Footage captured by scientists has revealed the power of a parasitic wasp, which has evolved a zinc-tipped drill to bore into fruit.

The wasps penetrate the fruit in order to lay their eggs inside.

A team from the Indian Institute of Science in Bangalore found that wasps’ fruit-drilling and egg-laying tool – which is thinner than a human hair – has teeth enriched with zinc.

The researchers’ study is published in the Journal of Experimental Biology.

The researchers think the fig wasp’s egg-laying technique could inspire the design of new tools for microsurgical techniques.

Microscopic drill

Ovipositor of parasitoid fig waspDetailed electron micrographs revealed the teeth-like structures enriched with zinc

The female parasitic fig wasp bores its way through a tough, unripe fig to find the larvae of other pollinating insects already developing inside.
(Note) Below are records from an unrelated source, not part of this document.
theorem Work.noteRoom_same (w : Work) : w.SamePlanWork (w.noteRoom) := by
  unfold Work.noteRoom
  split
  · exact Work.SamePlanWork.refl w
  · exact .trans (by constructor <;> rfl) (Work.raise_same _ 4)

theorem Work.note_same (w : Work) (kind core data : Nat) : w.SamePlanWork (w.note kind core data) := by
  unfold Work.note
  split
  · have l := Work.linkWrite_same w.noteRoom
      (w.noteRoom.dev.noteBase.toNat + 16 * w.noteRoom.dev.noteTail.toNat)
      (toLE 16 (pack [(kind, 8), (b2n w.noteRoom.dev.notePhase, 8), (core, 16), (data, 32),
        (w.noteRoom.cad.tickCount.toNat, 64)]))
    refine .trans (.trans ((Work.noteRoom_same w).trans l) ?_) (Work.raise_same _ 0)
    constructor <;> rfl
  · exact Work.SamePlanWork.refl w

theorem Work.event_same (w : Work) (kind sev unit sub idx addr data : Nat) : w.SamePlanWork (w.event kind sev unit sub idx addr data) := by
  unfold Work.event
  exact .trans (.trans (by constructor <;> rfl) (Work.raise_same _ 3)) (Work.note_same _ 4 0 _)

theorem Work.setState_same (w : Work) (st : DevState) (cause : Cause) : w.SamePlanWork (w.setState st cause) := by
  unfold Work.setState
  split
  · exact Work.SamePlanWork.refl w
  · exact .trans (.trans (by constructor <;> rfl) (Work.raise_same _ 2)) (Work.note_same _ 3 0 _)

theorem Work.takeSlot_same (w : Work) (slot ring opcode : Nat) : w.SamePlanWork (w.takeSlot slot ring opcode) := by
  constructor <;> rfl

theorem Work.finish_same (w : Work) (slot status : Nat) (body : List Byte) : w.SamePlanWork (w.finish slot status body) := by
  unfold Work.finish
  split
  · exact Work.SamePlanWork.refl w
  · exact .trans (.trans (by constructor <;> rfl) (Work.raise_same _ 1)) (Work.note_same _ 1 0 _)

theorem Work.compWrite_same (w : Work) (ring addr : Nat) (bs : List Byte) : w.SamePlanWork (w.compWrite ring addr bs) := by
  unfold Work.compWrite
  split
  · exact Work.linkWrite_same w addr bs
  · constructor <;> rfl

theorem Work.replyAs_same (w : Work) (ring status state : Nat) (result : List Byte) : w.SamePlanWork (w.replyAs ring status state result) := by
  unfold Work.replyAs
  simp only
  split
  · exact .trans (Work.linkWrite_same w _ _) (by constructor <;> rfl)
  · constructor <;> rfl

theorem Work.reply_same (w : Work) (ring status : Nat) (result : List Byte) : w.SamePlanWork (w.reply ring status result) := by
  exact Work.replyAs_same w ring status _ result

/-! ### The same, field by field -/

@[simp] theorem Work.linkWrite_cad (w : Work) (addr : Nat) (bs : List Byte) : (w.linkWrite addr bs).cad = w.cad := (Work.linkWrite_same w addr bs).cad

@[simp] theorem Work.linkWrite_cores (w : Work) (addr : Nat) (bs : List Byte) : (w.linkWrite addr bs).cores = w.cores := (Work.linkWrite_same w addr bs).cores

@[simp] theorem Work.linkWrite_plan (w : Work) (addr : Nat) (bs : List Byte) : (w.linkWrite addr bs).plan = w.plan := (Work.linkWrite_same w addr bs).plan

@[simp] theorem Work.linkWrite_run (w : Work) (addr : Nat) (bs : List Byte) : (w.linkWrite addr bs).run = w.run := (Work.linkWrite_same w addr bs).run

@[simp] theorem Work.linkWrite_scales (w : Work) (addr : Nat) (bs : List Byte) : (w.linkWrite addr bs).scales = w.scales := (Work.linkWrite_same w addr bs).scales

@[simp] theorem Work.linkWrite_cum (w : Work) (addr : Nat) (bs : List Byte) : (w.linkWrite addr bs).cum = w.cum := (Work.linkWrite_same w addr bs).cum

@[simp] theorem Work.linkWrite_stages (w : Work) (addr : Nat) (bs : List Byte) : (w.linkWrite addr bs).stages = w.stages := (Work.linkWrite_same w addr bs).stages

@[simp] theorem Work.linkWrite_net (w : Work) (addr : Nat) (bs : List Byte) : (w.linkWrite addr bs).net = w.net := (Work.linkWrite_same w addr bs).net

@[simp] theorem Work.linkWrite_trace (w : Work) (addr : Nat) (bs : List Byte) : (w.linkWrite addr bs).trace = w.trace := (Work.linkWrite_same w addr bs).trace

@[simp] theorem Work.linkWrite_hbm (w : Work) (addr : Nat) (bs : List Byte) : (w.linkWrite addr bs).mem.hbm = w.mem.hbm := by
  rw [(Work.linkWrite_same w addr bs).mem]

@[simp] theorem Work.linkWrite_errs (w : Work) (addr : Nat) (bs : List Byte) : (w.linkWrite addr bs).mem.errs = w.mem.errs := by
  rw [(Work.linkWrite_same w addr bs).mem]

@[simp] theorem Work.linkWrite_peers (w : Work) (addr : Nat) (bs : List Byte) : (w.linkWrite addr bs).mem.peers = w.mem.peers := by
  rw [(Work.linkWrite_same w addr bs).mem]

@[simp] theorem Work.linkWrite_lost (w : Work) (addr : Nat) (bs : List Byte) : (w.linkWrite addr bs).mem.lost = w.mem.lost := by
  rw [(Work.linkWrite_same w addr bs).mem]

@[simp] theorem Work.linkWrite_splitX (w : Work) (addr : Nat) (bs : List Byte) : (w.linkWrite addr bs).mem.splitX = w.mem.splitX := by
  rw [(Work.linkWrite_same w addr bs).mem]

@[simp] theorem Work.linkWrite_trained (w : Work) (addr : Nat) (bs : List Byte) : (w.linkWrite addr bs).mem.trained = w.mem.trained := by
  rw [(Work.linkWrite_same w addr bs).mem]

@[simp] theorem Work.linkWrite_remaps (w : Work) (addr : Nat) (bs : List Byte) : (w.linkWrite addr bs).mem.remaps = w.mem.remaps := by
  rw [(Work.linkWrite_same w addr bs).mem]

@[simp] theorem Work.linkWrite_waitMax (w : Work) (addr : Nat) (bs : List Byte) : (w.linkWrite addr bs).mem.waitMax = w.mem.waitMax := by
  rw [(Work.linkWrite_same w addr bs).mem]

@[simp] theorem Work.linkWrite_waiting (w : Work) (addr : Nat) (bs : List Byte) : (w.linkWrite addr bs).mem.waiting = w.mem.waiting := by
  rw [(Work.linkWrite_same w addr bs).mem]

@[simp] theorem Work.linkWrite_cached (w : Work) (addr : Nat) (bs : List Byte) : (w.linkWrite addr bs).mem.cached = w.mem.cached := by
  rw [(Work.linkWrite_same w addr bs).mem]

@[simp] theorem Work.linkWrite_reqs (w : Work) (addr : Nat) (bs : List Byte) : (w.linkWrite addr bs).mem.reqs = w.mem.reqs := by
  rw [(Work.linkWrite_same w addr bs).mem]

@[simp] theorem Work.linkWrite_hbmStacks (w : Work) (addr : Nat) (bs : List Byte) : (w.linkWrite addr bs).mem.hbmStacks = w.mem.hbmStacks := by
  rw [(Work.linkWrite_same w addr bs).mem]

@[simp] theorem Work.linkWrite_draws (w : Work) (addr : Nat) (bs : List Byte) : (w.linkWrite addr bs).mem.draws = w.mem.draws := by
  rw [(Work.linkWrite_same w addr bs).mem]

@[simp] theorem Work.interrupt_cad (w : Work) : (w.interrupt).cad = w.cad := (Work.interrupt_same w).cad

@[simp] theorem Work.interrupt_cores (w : Work) : (w.interrupt).cores = w.cores := (Work.interrupt_same w).cores

@[simp] theorem Work.interrupt_plan (w : Work) : (w.interrupt).plan = w.plan := (Work.interrupt_same w).plan

@[simp] theorem Work.interrupt_run (w : Work) : (w.interrupt).run = w.run := (Work.interrupt_same w).run

@[simp] theorem Work.interrupt_scales (w : Work) : (w.interrupt).scales = w.scales := (Work.interrupt_same w).scales

@[simp] theorem Work.interrupt_cum (w : Work) : (w.interrupt).cum = w.cum := (Work.interrupt_same w).cum

@[simp] theorem Work.interrupt_stages (w : Work) : (w.interrupt).stages = w.stages := (Work.interrupt_same w).stages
Its own offspring will then feed on these larvae as they develop within the safety of the fig.

Lead researcher Dr Namrata Gundiah said: “She uses her ovipositor… pushing this needle inside [the fruit] at the location, where she has decided to lay her eggs.

“She has to test the chemical environment inside the fruit as she’s doing this, and she wants to complete this process fast, because as you see in [our] video, there are predators nearby waiting for her.”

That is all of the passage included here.